Linux gloda tests are frequently failing on tinderbox

Tracking

(Not tracked)

Status:

RESOLVED FIXED

Milestone:

Thunderbird 3.0b2

People

(Reporter: standard8, Assigned: asuth)

References

Details

Attachments

(5 files)

[checked in] v1 get info on the exception that killed us 17 years ago Andrew Sutherland [:asuth] (he/him) 1.07 KB, patch	standard8 : review+	Details \| Diff \| Splinter Review
[checked in: comment #4] v1 make the gloda tests timeout after 3 minutes and die in a fashion that gets us the log 17 years ago Andrew Sutherland [:asuth] (he/him) 1.34 KB, patch	Bienvenu : review+	Details \| Diff \| Splinter Review
v1 have gloda handle another return code, make helper test code more resilient 17 years ago Andrew Sutherland [:asuth] (he/him) 5.39 KB, patch	Bienvenu : review+ standard8 : review+	Details \| Diff \| Splinter Review
[checked in: comment #12] v1 don't use non-existent error constants, invent our own! 17 years ago Andrew Sutherland [:asuth] (he/him) 3.06 KB, patch	standard8 : review+	Details \| Diff \| Splinter Review
[checked in] v1 gloda pending folder logic was bitrotted 17 years ago Andrew Sutherland [:asuth] (he/him) 4.94 KB, patch	standard8 : review+	Details \| Diff \| Splinter Review

Mark Banner (:standard8)

Reporter

Description

•

17 years ago

Since we checked in bug 466800 we're seeing frequent failures on Linux in test_query_messages.js e.g. http://tinderbox.mozilla.org/showlog.cgi?log=Thunderbird/1228438842.1228439080.7206.gz&fulltext=1 2008-12-04 17:19:47 gloda.indexer INFO Queue-ing folder for indexing: injecty1 2008-12-04 17:19:47 gloda.datastore DEBUG !! mapped 2 from mailbox://nobody@Local%20Folders/injecty1 2008-12-04 17:19:47 gloda.indexer DEBUG Entering folder: mailbox://nobody@Local%20Folders/injecty1 2008-12-04 17:19:47 gloda.indexer ERROR Problem entering folder: injecty1, skipping. *** exiting NEXT ERROR *** TEST-UNEXPECTED-FAIL | file:///buildbot/trunk-unix/build/objdir-tb/mozilla/dist/bin/modules/gloda/log4moz.js | 2008-12-04 17:19:47

Flags: blocking-thunderbird3+

Andrew Sutherland [:asuth] (he/him)

Assignee

Updated

•

17 years ago

Priority: -- → P1

Andrew Sutherland [:asuth] (he/him)

Assignee

Comment 1

•

17 years ago

Attached patch [checked in] v1 get info on the exception that killed us — Details — Splinter Review

This patch folds the error logging code on the next line into the prior error logging line. Because of my logger magic that kills us the first time we hit a logged error, the second error logging never gets a chance to live, let alone to escape to the console. This does not fix the problem, but will help me understand why things are unhappy.

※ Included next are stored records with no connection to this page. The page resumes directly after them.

-- ==== Sys2Proof/Machine/Dispatch.lean ====
section
/-!
DEFINITION. The meaning of every instruction, one arm per row of spec/opcode_table.json.
-/

namespace Sys2Proof.Machine

/-- R4: the meaning of an instruction in a state. -/
def exec (i : Instr) (s : State) : Host.Outcome State Fault Refusal :=
  match i with
  | .smull cond setFlags rdHi rdLo rs rm => Sys2Proof.Machine.execSmull cond setFlags rdHi rdLo rs rm s
  | .stc cond index long rn crd cpNum offset8 => Sys2Proof.Machine.execStc cond index long rn crd cpNum offset8 s
  | .stc2 index long rn crd cpNum offset8 => Sys2Proof.Machine.execStc2 index long rn crd cpNum offset8 s
  | .stm1 cond mode writeback rn list => Sys2Proof.Machine.execStm1 cond mode writeback rn list s
  | .stm2 cond mode wBit rn list => Sys2Proof.Machine.execStm2 cond mode wBit rn list s
  | .str cond index up rn rd offset => Sys2Proof.Machine.execStr cond index up rn rd offset s
  | .strb cond index up rn rd offset => Sys2Proof.Machine.execStrb cond index up rn rd offset s
  | .strt cond up rn rd offset => Sys2Proof.Machine.execStrt cond up rn rd offset s
  | .sub cond setFlags rn rd operand => Sys2Proof.Machine.execSub cond setFlags rn rd operand s
  | .swi cond immed24 => Sys2Proof.Machine.execSwi cond immed24 s
  | .swp cond rn rd sbz rm => Sys2Proof.Machine.execSwp cond rn rd sbz rm s
  | .swpb cond rn rd sbz rm => Sys2Proof.Machine.execSwpb cond rn rd sbz rm s
  | .teq cond rn sbz operand => Sys2Proof.Machine.execTeq cond rn sbz operand s
  | .tst cond rn sbz operand => Sys2Proof.Machine.execTst cond rn sbz operand s
  | .umlal cond setFlags rdHi rdLo rs rm => Sys2Proof.Machine.execUmlal cond setFlags rdHi rdLo rs rm s

end Sys2Proof.Machine
end

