/-- Settles O41: the rows are the model's table, and each field is a rule about the entry. -/
theorem exceptionEntry : Obligations.ExceptionEntry := by
  intro s e m link vector setsF h
  obtain ⟨rfl, rfl, rfl, rfl⟩ : m = e.mode ∧ link = e.linkOffset ∧ vector = e.vectorOffset ∧ setsF = e.setsF := by
    simp only [List.mem_cons, List.not_mem_nil, or_false, Prod.mk.injEq] at h
    rcases h with ⟨rfl, rfl, rfl, rfl, rfl⟩ | ⟨rfl, rfl, rfl, rfl, rfl⟩ | ⟨rfl, rfl, rfl, rfl, rfl⟩ |
      ⟨rfl, rfl, rfl, rfl, rfl⟩ | ⟨rfl, rfl, rfl, rfl, rfl⟩ | ⟨rfl, rfl, rfl, rfl, rfl⟩ <;> exact ⟨rfl, rfl, rfl, rfl⟩
  obtain ⟨thumb, fiqMask, irqMask, above⟩ := s.raise_cpsr_bits e
  exact ⟨s.raise_mode e, s.raise_reg14 e, s.raise_spsr e, thumb, fiqMask, irqMask, above, s.raise_pc e,
    fun _ hi => s.raise_regs_of_ne hi, fun _ hk => s.raise_spsrs_of_spsrIndex_ne hk, s.raise_mem e, s.raise_stored e,
    s.raise_coprocs e, s.raise_inputs e, s.raise_config e, s.raise_freeCount e⟩

/-- Settles O46: the entry's rules at the rows of FIQ and IRQ. -/
theorem interrupts : Obligations.Interrupts := by
  intro s he hreset
  exact ⟨fun hfiq hF => step_of_interrupt_raise he (State.interrupt_of_fiq hreset hfiq hF),
    fun hfiq hirq hI => step_of_interrupt_raise he (State.interrupt_of_irq hreset hfiq hirq hI)⟩

/-- Settles O47: a fetch aborts exactly where the memory system refuses it, which takes a row. -/
theorem prefetchAborts : Obligations.PrefetchAborts := by
  refine fun s => ⟨fun he hu hrefused => ?refused, fun hnone haborted => ?noRows⟩
  case refused =>
    have hstep := step_of_fetch_aborted he hu (State.fetch_eq_aborted_iff.2 hrefused)
    have vector := s.takeInput.raise_pc_eq_ite .prefetchAbort
    exact ⟨_, hstep, State.raise_mode _ _, State.raise_reg14 _ _, State.raise_spsr _ _, vector,
      fun _ hi => s.takeInput.raise_regs_of_ne hi, s.takeInput.raise_storesNothing _, State.raise_coprocs _ _⟩
  case noRows =>
    rw [State.fetch_eq_aborted_iff, State.memSysAborts_of_memSys_nil hnone] at haborted
    cases haborted

end Sys2Proof.Proofs
end

section
/-!
PROOFS. The statement of spec/70_reset_and_hazards.md on the instruction after an STM (2) (R268): the model's test of the
instruction is the spec's test of its word.
-/

namespace Sys2Proof.Machine

/-! ## Banked registers -/

theorem bankedNumber_eq_true_iff {mode : Option Mode} {r : RegNum} :
    bankedNumber mode r = true ↔
      r = 13#4 ∨ r = 14#4 ∨ (mode = some .fiq ∧ 8 ≤ r.toNat ∧ r.toNat ≤ 12) := by
  simp [bankedNumber, or_assoc, and_assoc]

/-- R268: the instructions that access banked state without naming it, by name. -/
theorem accessesBankedState_eq_true_iff {i : Instr} :
    accessesBankedState i = true ↔ (∃ c n, i = .swi c n) ∨ ∃ c rn o, i = .sub c true rn 15#4 o := by
  cases i <;> simp [accessesBankedState]

/-- R82, R268: which instructions may not follow an STM (2), read from the word. -/
theorem accessesBanked_eq_true_iff {w : Word} {i : Instr} (h : decode w = .instr i) {mode : Option Mode} :
    accessesBanked i mode = true ↔
      (∃ c n, i = .swi c n) ∨ (∃ c rn o, i = .sub c true rn 15#4 o) ∨
        ∃ r, namesRegister i w r ∧ (r = 13#4 ∨ r = 14#4 ∨ (mode = some .fiq ∧ 8 ≤ r.toNat ∧ r.toNat ≤ 12)) := by
  simp only [accessesBanked, Bool.or_eq_true, List.any_eq_true, accessesBankedState_eq_true_iff, mem_fieldRegs_iff h,
    bankedNumber_eq_true_iff, or_assoc]

/-- R268: the restriction is tested on the decoded instruction, before its condition. -/
theorem State.runInstruction_of_hazard {s : State} {w : Word} {i : Instr} (hf : s.fetch = .word w)
    (hd : s.decodeWord w = .instr i) (hh : s.hazard i = true) : s.runInstruction = .fault .bankedAfterStm2 := by
  simp [State.runInstruction, hf, hd, hh]

end Sys2Proof.Machine

namespace Sys2Proof.Proofs

open Sys2Proof.Machine

/-- Settles O48: where the test of R268 fails, what is left of the step is `stepRunsDecoded`. -/
theorem hazardAfterStm2 : Obligations.HazardAfterStm2 := by
  intro s w i he hu hf hd ha hv hafter
  rw [← accessesBanked_eq_true_iff hd]
  refine ⟨fun hbanked => ?fault, fun hbanked => ?executed⟩
  case fault =>
    have hhazard : s.takeInput.hazard i = true := Bool.and_eq_true_iff.2 ⟨hafter, hbanked⟩
    rw [step_of_undisturbed he hu]
    exact State.runInstruction_of_hazard (State.fetch_of_fetches hf) (State.decodeWord_of_decode hd ha hv) hhazard
  case executed => exact stepRunsDecoded s w i he hu hf hd ha hv fun ⟨_, h⟩ => hbanked h

end Sys2Proof.Proofs
end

Attachment #351670 - Flags: review?(bugzilla)

Andrew Sutherland [:asuth] (he/him)

Assignee

Updated

•

17 years ago

Whiteboard: [has diagnostic patch][needs review standard8]

Mark Banner (:standard8)

Reporter

Comment 2

•

17 years ago

Comment on attachment 351670 [details] [diff] [review] [checked in] v1 get info on the exception that killed us This looks good, more debug is always useful. r=me. I've pushed this as well: http://hg.mozilla.org/comm-central/rev/33793220167f

Attachment #351670 - Attachment description: v1 get info on the exception that killed us → [checked in] v1 get info on the exception that killed us

Attachment #351670 - Flags: review?(bugzilla) → review+

Andrew Sutherland [:asuth] (he/him)

Assignee

Comment 3

•

17 years ago

Attached patch [checked in: comment #4] v1 make the gloda tests timeout after 3 minutes and die in a fashion that gets us the log — Details — Splinter Review

So, that logic actually made things worse, as now the tests time out. This patch causes gloda tests to abort themselves after a ridiculously long delay in a manner that gets us a log. Ridiculously long is currently 3 minutes for each of the gloda tests. This is, in fact, ridiculously long; it currently takes 6 seconds to run all the gloda tests on my box. Even on a slow tinderbox with a head cold and a hangover, 3 minutes should be much more time than we need. (I am leaving a lot of margin because we are trying to fix intermittent failures here, not make them more likely.)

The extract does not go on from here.